Эпикл хлопнул его по плечу:
– Тебе надо пойти домой. Повидаться с Агаристой.
Он увидел, как нахмурился друг, но объяснять, что случилось, не стал.
– Ты выиграл, Ксантипп! Ей хочется узнать, как все закончилось.
Ксантипп не ответил, но в его выпяченном вперед подбородке чувствовалось какое-то странное упрямство. Эпикл вздохнул и сдался. Ему нравилась молодая женщина, на которой женился Ксантипп, и его огорчало, что между ними что-то произошло.
– Ты видел, как уходил Фемистокл? – спросил Эпикл.
Ксантипп покачал головой. Ареопаг уже остался позади, и друзья направились к агоре, где обычная рыночная суета уже поутихла. Присяжные со всего города стекались туда, чтобы обсудить судебные тяжбы, которые им довелось наблюдать, и заодно чем-нибудь перекусить.
– Он выглядел не слишком довольным, хотя часть этого серебра может пойти на оснащение кораблей, которые мы строим. Ему бы радоваться. В конце концов, Мильтиад уже не любимый сын собрания. Его звезда упала – с поражением на Паросе, ранением, а теперь еще и судом. Никакой угрозы для Фемистокла он не представлял, по крайней мере сейчас.
– Думаешь, я поэтому сделал то, что сделал? – спросил Ксантипп, взглянув на него. – Я уже назвал тебе причину. И я ничем не обязан Фемистоклу.

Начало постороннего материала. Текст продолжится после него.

-- ==== Sys2Proof/Machine/Window.lean ====
section
/-!
DEFINITION. What the host reads (R3, R7, R17, R19, R25 to R29, R34, R38, R68, R76, R129, R186, R187, R333, R346): the management
window, the queue window and the kick bitmap, as 64-bit words of one state. A read disturbs nothing, so it is no event. Bits and
offsets that no map names read zero; where the spec names a word and gives it no offset, its offset is log entry 84's.
-/
set_option linter.unusedVariables false
namespace Sys2Proof.Machine
open Sys2Proof

/-- Fields of a word, each a value and its lowest bit. -/
def packed (fs : List (Nat × Nat)) : Nat := (fs.map (fun f => f.1 * 2 ^ f.2)).foldl (· + ·) 0

/-- A flag as a field. -/
def flagNum (b : Bool) : Nat := if b then 1 else 0

/-- Eight bytes of a list, from an offset. -/
def wordOfBytes (bs : List Byte) (o : Nat) : Nat := natOfBytes ((bs.drop o).take 8)

/-! ## Boot, domains, power, links (Tables 1.4, 1.8, 1.9) -/

/-- Boot status, then (log entry 84) measurement register k at 0x100 + 64k and the fused security versions at 0x400. -/
def bootWord (s : State) (o : Nat) : Nat :=
  if o = 0 then packed [(s.boot.failImage, 8), (s.boot.failCheck, 4), (s.newel.active, 1), (flagNum s.boot.done, 0)]
  else if 0x100 ≤ o && o < 0x300 then
    (if o % 64 < 48 then wordOfBytes (bytesOfNat 48 (s.boot.measures.getD ((o - 0x100) / 64) 0).toNat) (o % 64) else 0)
  else if 0x400 ≤ o && o < 0x418 then nth s.boot.fuses ((o - 0x400) / 8)
  else 0

/-- Domain configuration, and the tick counter of each die at 0x100. -/
def domainWord (s : State) (o : Nat) : Nat :=
  if o = 0 then packed [((s.clock.domStart ||| 1).toNat, 24),
    (((List.range 8).filter (dieBusy s)).foldl (fun n d => n + 2 ^ d) 0, 16), (nth s.clock.ratios 0, 8)]
  else if 0x100 ≤ o && o < 0x140 then now s ((o - 0x100) / 8)
  else 0

/-- Power registers; the words of a die that is not the lowest of its domain read zero (R17). -/
def powerWord (s : State) (o : Nat) : Nat :=
  let low := fun (d v : Nat) => if domLow s.clock.dom d = d then v else 0
  if o = 0 then s.clock.powerLimit.toNat
  else if o = 0x008 then s.clock.powerNow.toNat
  else if o = 0x010 then flagNum s.clock.alarm
  else if 0x040 ≤ o && o < 0x080 then low ((o - 0x040) / 8) (nth s.clock.ratios ((o - 0x040) / 8))
  else if 0x100 ≤ o && o < 0x140 then low ((o - 0x100) / 8) (nth s.clock.swallowed ((o - 0x100) / 8))
  else 0

/-- Links in the order host, 16 CXL, 16 scale-out: status at 16k, bit 0 up and bit 1 IDE, and the error counter after it (log
entry 84). -/
def linkWord (s : State) (o : Nat) : Nat :=
  let k := o / 16
  let l := s.links
  let up := if k = 0 then l.hostUp else if k < 17 then l.cxlUp.getD (k - 1) false else l.ethUp.getD (k - 17) false
  let ide := if 9 ≤ k && k < 17 then l.ide.getD (k - 9) false else false
  if 33 ≤ k then 0
  else if o % 16 = 0 then packed [(flagNum ide, 1), (flagNum up, 0)]
  else (tget l.errors (if k = 0 then 32 else k - 1)).getD 0

/-! ## The journal's mirror (R68, Tables 3.9, 3.10) -/

/-- The control words, then the ring. -/
def journalWord (s : State) (o : Nat) : Nat :=
  let n := s.newel
  if o = 0 then packed [(n.takeovers, 8), (flagNum n.standbyOk, 3), (n.pair, 0)]
  else if o = 0x08 then n.commitSeq
  else if o = 0x10 then n.appliedSeq
  else if o = 0x18 then n.oldestSeq
  else if o < 0x40 then 0
  else natOfBytes (n.sram.readRun (o - 0x40) 8)

/-! ## Queues and devices (Tables 2.2 to 2.4, 2.6 to 2.9) -/

/-- A queue's registers. -/
def queueWord (v : VDev) (q o : Nat) : Nat :=
  let r := queueReg v q
  match o with
  | 0x000 => r.sqTail.toNat
  | 0x008 => r.sqHead.toNat
  | 0x010 => r.cqHead.toNat
  | 0x018 => r.cqTail.toNat
  | 0x020 => packed [(r.vector.toNat, 16), (r.coalesce.toNat, 8), (flagNum r.irqEn, 2), (flagNum r.drain, 1), (flagNum r.enable, 0)]
  | 0x028 => packed [(r.badSeq.toNat, 8), (r.code.toNat, 3), (flagNum r.error, 0)]
  | _ => 0

/-- An entry of the page-request ring. -/
def requestBytes (e : Nat × Nat × Nat) : List Byte := bytesOfNat 8 (e.1 * 65536) ++ bytesOfNat 4 e.2.1 ++ bytesOfNat 2 e.2.2 ++ bytesOfNat 2 0

/-- The page-request registers and ring of queue 0. page_release and page_claim, RW in Table 2.6, read as last written (R7, R37; log
entry 132). -/
def requestWord (v : VDev) (o : Nat) : Nat :=
  if o = 0x800 then v.prHead.toNat
  else if o = 0x808 then v.prTail.toNat
  else if o = 0x810 then v.released.toNat
  else if o = 0x818 then v.claimed.toNat
  else if o = 0x820 then v.prStatus.toNat
  else if 0xC00 ≤ o && o < 0x1000 then
    (match tget v.prRing ((o - 0xC00) / 16) with | some e => wordOfBytes (requestBytes e) (o % 16) | none => 0)
  else 0

/-- BAR 2 of the physical function (R26, Table 2.1): registers by name, rings as they stand in the window. -/
def barTwoWord (s : State) (x : Nat) : Nat :=
  let v := vdOf s (x / 0x100000)
  let q := x % 0x100000 / 0x4000
  let o := x % 0x4000
  if 0x4000000 ≤ x then 0
  else if o < 0x1000 then (if o < 0x30 then queueWord v q o else if q = 0 then requestWord v o else 0)
  else natOfBytes (s.window.readRun x 8)

/-- BAR 4 of the physical function (R29): word v holds the kick bits of virtual device v. -/
def barFourWord (s : State) (o : Nat) : Nat :=
  if 512 ≤ o then 0 else ((List.range 64).filter (fun q => s.kicks.contains (o / 8 * 64 + q))).foldl (fun n q => n + 2 ^ q) 0

/-- BAR 2 and BAR 4 of a virtual function: its own 64 queues and its own 64 kick bits (R19); nothing where it is not enabled. -/
def guestTwoWord (s : State) (vd x : Nat) : Nat := if (vdOf s vd).state = 0 || 0x100000 ≤ x then 0 else barTwoWord s (vd * 0x100000 + x)
def guestFourWord (s : State) (vd o : Nat) : Nat := if (vdOf s vd).state = 0 || o != 0 then 0 else barFourWord s (vd * 8)

/-- A control block (Tables 2.8, 2.9). -/
def blockWord (s : State) (vd o : Nat) : Nat :=
  let v := vdOf s vd
  match o with
  | 0x000 => packed [(v.node.toNat, 32), (v.result, 24), (v.state, 12), (flagNum v.tracking, 11), (flagNum v.busy, 8), (v.cmd, 0)]
  | 0x008 => v.allowance
  | 0x018 => v.sliceLog2
  | 0x020 => v.priorityMax
  | 0x028 => v.maxInflight
  | 0x030 => v.coreQuota
  | 0x038 => v.dirtyCount
  | 0x040 => v.freezeTick
  | 0x048 => v.droppedWrites
  | 0x050 => (v.delta % (2 ^ 64 : Nat)).toNat
  | 0x200 => v.arg0.toNat
  | 0x208 => v.arg1.toNat
  | 0x210 => v.arg2.toNat
  | 0x218 => v.res0.toNat
  | 0x220 => v.res1.toNat
  | _ => if 0x100 ≤ o && o < 0x200 then (tget v.floors ((o - 0x100) / 8)).getD 0 else 0

/-- The queue-state region: the kick bitmap, heads and tails of queue q of device v at 0x20000 + (64v + q) × 32 in the order of
Table 2.2 (log entry 84), and the control blocks from 0x80000 (R38). -/
def stateWord (s : State) (o : Nat) : Nat :=
  if 0x80000 ≤ o && o < 0xC0000 then blockWord s ((o - 0x80000) / 0x1000) (o % 0x1000)
  else if 0x20000 ≤ o && o < 0x40000 then queueWord (vdOf s ((o - 0x20000) / 0x800)) ((o - 0x20000) / 32 % 64) (o % 32)
  else barFourWord s o

/-! ## Rent tables (Tables 4.3 to 4.5) -/

/-- An entry as the table shows it. -/
def entryBits (r : Rent) : Nat :=
  if r.state = 0 then packed [(r.gen, 112)]
  else packed [(r.escrow, 192), (r.paid, 128), (r.gen, 112), (r.owner, 90), (r.state, 86), (r.tier, 83), (r.share, 81),
    (if r.sub then r.parent else 0, 64), (r.size, 39), (flagNum r.sub, 38), (r.base, 0)]

/-- Pool status of a die (Table 4.5): free, reclaimed, marked lines and GRACE granules by tier; then PAID granules by tier and
device. -/
def poolWord (s : State) (die o : Nat) : Nat :=
  let held := fun (tier st : Nat) => sizeOf' ((poolRegions s tier die).filter (fun e => e.2.state == st))
  if o < 0x80 then
    let tier := o / 0x20 + 1
    match o % 0x20 / 8 with
    | 0 => capacity s tier die - sizeOf' (poolRegions s tier die)
    | 1 => held tier 3
    | 2 => markedLines s tier die
    | _ => held tier 2
  else if o < 0x880 then paidUse s ((o - 0x80) / 8 % 64) ((o - 0x80) / 512 + 1) die
  else 0

/-- The rent tables: 0x60_0000 bytes a die, divided by table (Table 4.3). -/
def rentWord (s : State) (o : Nat) : Nat :=
  let die := o / 0x600000
  let x := o % 0x600000
  let show_ := fun (table y : Nat) => entryBits (rentOf s (refOf die table (y / 32))) / 2 ^ (y % 32 * 8) % 2 ^ 64
  if 8 ≤ die then 0
  else if x < 0x24000 then show_ 0 x
  else if x < 0x40000 then poolWord s die (x - 0x24000)
  else if x < 0x440000 then show_ 1 (x - 0x40000)
  else if x < 0x540000 then show_ 2 (x - 0x440000)
  else show_ 3 (x - 0x540000)

/-! ## Residency, logs, cores (Tables 6.4, 9.2, 9.6, 15.11) -/

/-- A residency entry (Table 6.4). -/
def residencyWord (s : State) (o : Nat) : Nat :=
  let e := entryAt (coreOf s (o / 0x100)) (o % 0x100 / 8)
  packed [(e.expert, 48), (e.state, 46), (e.format, 40), (e.slot, 35), (e.ctx, 33), (flagNum e.q4, 32), (e.ready % 2 ^ 32, 0)]

/-- A ring of 32-byte records, held newest first, with its write count past it: record n stands in slot n mod its size. -/
def ringWord (rs : List (List Byte)) (count size o : Nat) : Nat :=
  if o = size * 32 then count
  else
    let slot := o / 32
    let age := (count + size - 1 - slot) % size
    if size * 32 < o || count ≤ age then 0 else wordOfBytes (rs.getD age []) (o % 32)

/-- Reliability log, fault log and truncation mirror (R186, R187, R333). -/
def logWord (s : State) (o : Nat) : Nat :=
  if o < 0x400000 then ringWord s.logs.rel s.logs.relCount 65536 o
  else if o < 0x800000 then ringWord s.logs.fault s.logs.faultCount 65536 (o - 0x400000)
  else ringWord s.logs.trunc s.logs.truncCount 131072 (o - 0x800000)

/-- A core's own 64 KiB (R3, R346; log entries 40 and 84): the number of comparators at 0 and whether a debugger is attached at 8; its
physical core, gallery and die numbers at 0x10; its capability mask at 0x18; the entries of its queues from 0x20; and for context
slot i, at 0x100 + 32i, the unit's logical core and virtual device, its pc, the length of its flight and its tick. -/
def coreWord (s : State) (o : Nat) : Nat :=
  let core := o / 0x10000
  let x := o % 0x10000
  let k := coreOf s core
  let here := (allUnits s).filter (fun u => u.core == core && u.wait != .done && u.wait != .saved)
  if x = 0 then k.comparators.length
  else if x = 8 then flagNum (here.any (fun u => (launchOf s u.launch).attached))
  else if x = 0x10 then packed [(dieOfCore core, 32), (galOfCore core % 16, 16), (core, 0)]
  else if x = 0x18 then k.capMask.toNat
  else if 0x20 ≤ x && x < 0x48 then (queueOf k ((x - 0x20) / 8)).length
  else if 0x100 ≤ x && x < 0x180 then
    (match here.find? (fun u => u.slot == (x - 0x100) / 32) with
      | some u => (match x % 32 / 8 with
          | 0 => packed [(u.vd, 16), (u.lcore, 0)]
          | 1 => u.pc.toNat
          | 2 => u.flight.length
          | _ => tickOf s u)
      | none => 0)
  else 0

/-! ## The window (R25, Table 1.7) -/

/-- The aligned 64-bit word of the management window that holds an offset. -/
def windowRead (s : State) (off : Nat) : Word :=
  let o := off / 8 * 8
  BitVec.ofNat 64 (
    if o < 0x1000 then bootWord s o
    else if o < 0x2000 then domainWord s (o - 0x1000)
    else if o < 0x3000 then powerWord s (o - 0x2000)
    else if 0x10000 ≤ o && o < 0x20000 then linkWord s (o - 0x10000)
    else if 0x100000 ≤ o && o < 0x200000 then journalWord s (o - 0x100000)
    else if 0x200000 ≤ o && o < 0x300000 then stateWord s (o - 0x200000)
    else if 0x1000000 ≤ o && o < 0x4000000 then rentWord s (o - 0x1000000)
    else if 0x4000000 ≤ o && o < 0x4040000 then residencyWord s (o - 0x4000000)
    else if 0x5000000 ≤ o && o < 0x6000000 then logWord s (o - 0x5000000)
    else if 0x8000000 ≤ o && o < 0xC000000 then coreWord s (o - 0x8000000)
    else 0)

/-- What the host reads of a function over a link that is up: the physical function's BARs by their numbers; a virtual function has
BAR 2 and BAR 4 only (R19, R25). When the pair has FAILED or boot has not ended only the window is presented (R22, R71). -/
def hostRead (s : State) (fn : Option Nat) (bar off : Nat) : Option Word :=
  let o := off / 8 * 8
  if !s.links.hostUp then none
  else match fn, bar with
    | none, 0 => some (windowRead s off)
    | none, 2 => if newelUp s then some (BitVec.ofNat 64 (barTwoWord s o)) else none
    | none, 4 => if newelUp s then some (BitVec.ofNat 64 (barFourWord s o)) else none
    | some vd, 2 => if newelUp s then some (BitVec.ofNat 64 (guestTwoWord s vd o)) else none
    | some vd, 4 => if newelUp s then some (BitVec.ofNat 64 (guestFourWord s vd o)) else none
    | _, _ => none

end Sys2Proof.Machine
end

Эпикл не стал спорить и только пожал плечами, хотя и подозревал, что на самом деле все гораздо сложнее. Причины любого поступка редко бывают просты, как не бывают просты мужчины и женщины.
Все еще сердясь, Ксантипп остановился на краю агоры со словами:
– Дальше без меня.
– Но я не хотел сказать, что ты один из его людей… – попытался объяснить Эпикл.
– Нет. Ты прав. Я давненько не видел Агаристу. Мне нужно пойти к ней… и к детям.
В таком настроении спорить с ним было бесполезно. Эпикл знал, когда Ксантиппу нужно побыть одному, вдали от толпы, поэтому кивнул. Они коротко попрощались, по-дружески тепло пожав руки. Эпикл посмотрел Ксантиппу вслед, а потом направился к рынку, куда его влекли запахи жареной рыбы и оливковой пасты.